The recommended treatment for goblet cell carcinoid, whether pure or combined, is a right hemicolectomy, especially if the tumor has spread beyond the appendix and/or shows a high mitoticcount. Although many authors suggest routine right hemicolectomy for goblet cell carcinoids, this recommendation has been questioned, and some authors believe that appendectomy alone may be sufficient if the appendical margin is clear, there is no evidence of spread into the periappendiceal soft tissue, the mitotic count is no more than two mitoses per 10 HPF, and there are no features of mixed goblet cell carcinoid-adenocarcinoma[3,15,16]. Both European and North American Neuroendocrine tumor societies guidelines recommend right hemicolectomy after appendectomy due to the high rate of metastases and its impact on prognosis. Our cases underwent a right hemicolectomy after the diagnosis of GCC and mixed adenoneuroendocrine carcinoma and have been made. As a result, because it is known that GCCT are more aggressive than classical carcinoid tumors but they do not show malignant behavior like adenocarcinomas, their histological identification is important.

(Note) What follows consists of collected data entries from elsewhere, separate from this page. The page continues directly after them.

/-- Ethernet transmission: queue heads, frame boundaries, launch times, completion. A poll reads the head descriptor and its frame; a frame boundary
puts a head or a forwarded event frame on the wire; a launch time in its window sends and a late one drops; the end of a frame writes status and stamp
to its descriptor and advances the ring. Spec: 12_ethernet_can_i2c.md, Ethernet, 09_phase_timebase.md, Launch time; model choices: log 37. -/
def Obligations.EthTransmission : Prop :=
  ∀ (s : State) (port : Fin 4) (q : Fin 8),
    (∀ r d a len prod cons, s.ethUp port.val = true → (∀ k, k < 8 → k ≠ q.val → s.ethQ (txqReg port.val k 0) = false) → r = txqReg port.val q.val 0 →
      s.ethQ r = true → (s.ethPort port.val).heads = [] → (s.ethPort port.val).wire = none →
      prod = leNat (s.hbmRead (s.ethRing r) 8) → cons = leNat (s.hbmRead (s.ethRing r + 8) 8) → prod ≠ cons →
      d = s.ethRing r + 64 + 32 * (cons % s.ethSize r) → a = leNat (s.hbmRead d 8) → len = leNat (s.hbmRead (d + 8) 2) → 14 ≤ len →
      len + 4 ≤ s.ethMax port.val → s.regCheck (s.ethOwner r) true (s.ethRing r) 64 = .ok → s.regCheck (s.ethOwner r) true d 32 = .ok →
      s.regCheck (s.ethOwner r) false a len = .ok → tbit (w32 (leNat (s.hbmRead (d + 10) 1))) 0 = false → len ≤ 65536 →
      ((ethType (s.hbmRead a len)).1 ≠ 0x8808 →
        exec (.queuePoll port) s = .next (s.setHead port.val q.val (some ⟨d, s.hbmRead a len, none, s.rb r 30, false⟩))) ∧
      ((ethType (s.hbmRead a len)).1 = 0x8808 → s.canonical = true →
        ∃ t st, exec (.queuePoll port) s = .next t ∧ 1 ≤ st ∧ st ≤ 4 ∧ t = s.take.2.txFinish port.val q.val d st 0)) ∧
    (∀ h u, s.ethUp port.val = true → (s.ethPort port.val).heads = [(q.val, h)] → (s.ethPort port.val).wire = none → (s.ethPort port.val).fwd = [] →
      h.gated = false → u = s.setHead port.val q.val none →
      (h.launch = none →
        exec (.ethFrameBoundary port) s
          = .next (u.setEth port.val { u.ethPort port.val with wire := some (some q.val, h.desc, u.txStamp port.val, wireFrame h.frame) })) ∧
      (∀ t, h.launch = some t → 0 ≤ s.lateness t →
        (s.lateness t ≤ ((s.rd (mpReg (0x144 + 0x20 * port.val))).toNat : Int) →
          exec (.launchTime port q) s
            = .next (u.setEth port.val { u.ethPort port.val with wire := some (some q.val, h.desc, u.txStamp port.val, wireFrame h.frame) })) ∧
        (((s.rd (mpReg (0x144 + 0x20 * port.val))).toNat : Int) < s.lateness t →
          exec (.launchTime port q) s
            = .next (((((u.addSat (mpReg (0x148 + 0x20 * port.val)) 1).raise 0x400 6).logNamed 0x400 evTimebase 6 6 255).txFinish port.val q.val h.desc 1
              0).ethChoose port.val 8)))) ∧
    (∀ f : List Byte, (wireFrame f).length = max f.length 60 + 4 ∧ (wireFrame f).take f.length = f ∧
      (∀ i, f.length ≤ i → i < 60 → (wireFrame f)[i]? = some 0)) ∧
    (∀ w r, s.ethUp port.val = true → (s.ethPort port.val).wire = none → (s.ethPort port.val).fwd = w :: r →
      ptpType w.frame ((ptpAt w.frame).getD 0) = 8 →
      exec (.ethFrameBoundary port) s = .next (s.setEth port.val { s.ethPort port.val with
        fwd := r
        wire := some (none, 0, s.txStamp port.val, wireFrame w.frame) })) ∧
    (∀ d stamp f u r, (s.ethPort port.val).wire = some (some q.val, d, stamp, f) → ptpAt f = none → u = s.setEth port.val { s.ethPort port.val with wire := none } →
      r = txqReg port.val q.val 0 → u.regCheck (s.ethOwner r) true d 32 = .ok → u.regCheck (s.ethOwner r) true (s.ethRing r) 64 = .ok →
      ∃ w, w = (u.hbmWrite (d + 11) [0]).hbmWrite (d + 20) (natLe 4 (stamp / 1000000000) ++ natLe 4 (stamp % 1000000000)) ∧
        exec (.ethTxDone port) s = .next ((w.bumpRing r (leNat (w.hbmRead (s.ethRing r + 8) 8))).wardenFresh 2 (port.val * 16 + q.val)))

/-- CAN modes and bus events. A mode write with valid timing takes the mode and drives the standby pin as the mode says; one with invalid timing or
SLEEP with work pending is refused; a wake, a recovery from bus off and a dominant bus change the node as stated. Spec: 12_ethernet_can_i2c.md, CAN
FD; model choices: log 38. -/
def Obligations.CanModes : Prop :=
  (∀ (s : State) (f : Func) (n : Fin 8) (v w : Word) (on off : BitVec 8), s.mayWrite f (cfReg n.val 0x40) = true →
     w = (if s.cfMode n.val = 0 then v else setBit v 29 (s.cfFifo n.val)) →
     on = s.pins.canStb ||| BitVec.ofNat 8 (2 ^ n.val) → off = s.pins.canStb &&& ~~~ BitVec.ofNat 8 (2 ^ n.val) →
     (fld v 31 30 = 0 → exec (.canInit f n v) s
       = .next { (s.store f (cfReg n.val 0x40) w 0).leaveBus n.val with pins := { s.pins with canStb := off } }) ∧
     (fld v 31 30 = 1 → s.timingOk n.val = true → exec (.canNormal f n v) s
       = .next { s.store f (cfReg n.val 0x40) w 0 with pins := { s.pins with canStb := off } }) ∧
     (fld v 31 30 = 2 → s.timingOk n.val = true → exec (.canListen f n v) s
       = .next { (s.store f (cfReg n.val 0x40) w 0).leaveBus n.val with pins := { s.pins with canStb := off } }) ∧
     (fld v 31 30 = 3 → s.timingOk n.val = true → s.cfPending n.val = 0 → (s.cf n.val).fifo = [] → exec (.canSleep f n v) s
       = .next { (s.store f (cfReg n.val 0x40) w 0).leaveBus n.val with
                 pins := { s.pins with canStb := if tbit w 26 && !tbit w 25 then on else off } }) ∧
     (fld v 31 30 = 3 → s.timingOk n.val = true → s.cfPending n.val ≠ 0 → exec (.canSleep f n v) s = .next (s.wb (cfReg n.val 0x40) 9 true)) ∧
     (fld v 31 30 ≠ 0 → s.timingOk n.val = false →
       exec (.canNormal f n v) s = .next (s.wb (cfReg n.val 0x40) 8 true) ∧ exec (.canListen f n v) s = .next (s.wb (cfReg n.val 0x40) 8 true))) ∧
  (∀ (s : State) (f : Func) (n : Fin 8), s.canonical = true → mapWf canDflt s.can = true →
     (s.cfOn n.val = true → s.cfMode n.val = 3 → s.rb (cfReg n.val 0x40) 25 = false →
       ∃ t, exec (.canWake n none) s = .next t ∧ t.cfMode n.val = 1 ∧ t.rb (rga (cfPage n.val) oRaw) 4 = true ∧
         t.pins.canStb = s.pins.canStb &&& ~~~ BitVec.ofNat 8 (2 ^ n.val) ∧ t.can = s.can ∧ t.drv = s.drv) ∧
     (s.mayWrite f (cfReg n.val 0x50) = true →
       ((s.cf n.val).off = true → exec (.recover f n 8) s = .next (s.setCf n.val { s.cf n.val with counting := true })) ∧
       ((s.cf n.val).off = false → exec (.recover f n 8) s = .next s)) ∧
     ((s.cf n.val).off = true → (s.cf n.val).counting = true →
       ∃ t, exec (.busOffRecovery n) s = .next t ∧ (t.cf n.val).off = false ∧ (t.cf n.val).tec = 0 ∧ (t.cf n.val).rec_ = 0 ∧
         t.rf (cfReg n.val 0x4C) 15 14 = 0 ∧ t.rf (cfReg n.val 0x4C) 23 16 = 0) ∧
     (s.cfOn n.val = true → s.cfMode n.val = 1 →
       ∃ t, exec (.busDominant n) s = .next t ∧ (t.cf n.val).suspended = true ∧ t.cfSends n.val = false ∧ t.rb (rga (cfPage n.val) oRaw) 7 = true) ∧
     (exec (.busRecessive n) s = .next (s.setCf n.val { s.cf n.val with suspended := false })))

Finally, GCCs are unique to the appendix. Appendiceal NETs asymptomatic. Carcinoid synrome is very uncommon. The symptoms resemble acute appendicitis. Since the diagnosis is usually established post appendectomy, appendectomy materials should be examined carefully. NET and adenocarcinomas developing on the goblet cell carcinoid should definitely be kept in mind in terms of malignancy. Grading and staging play an important role in treatment and prognosis.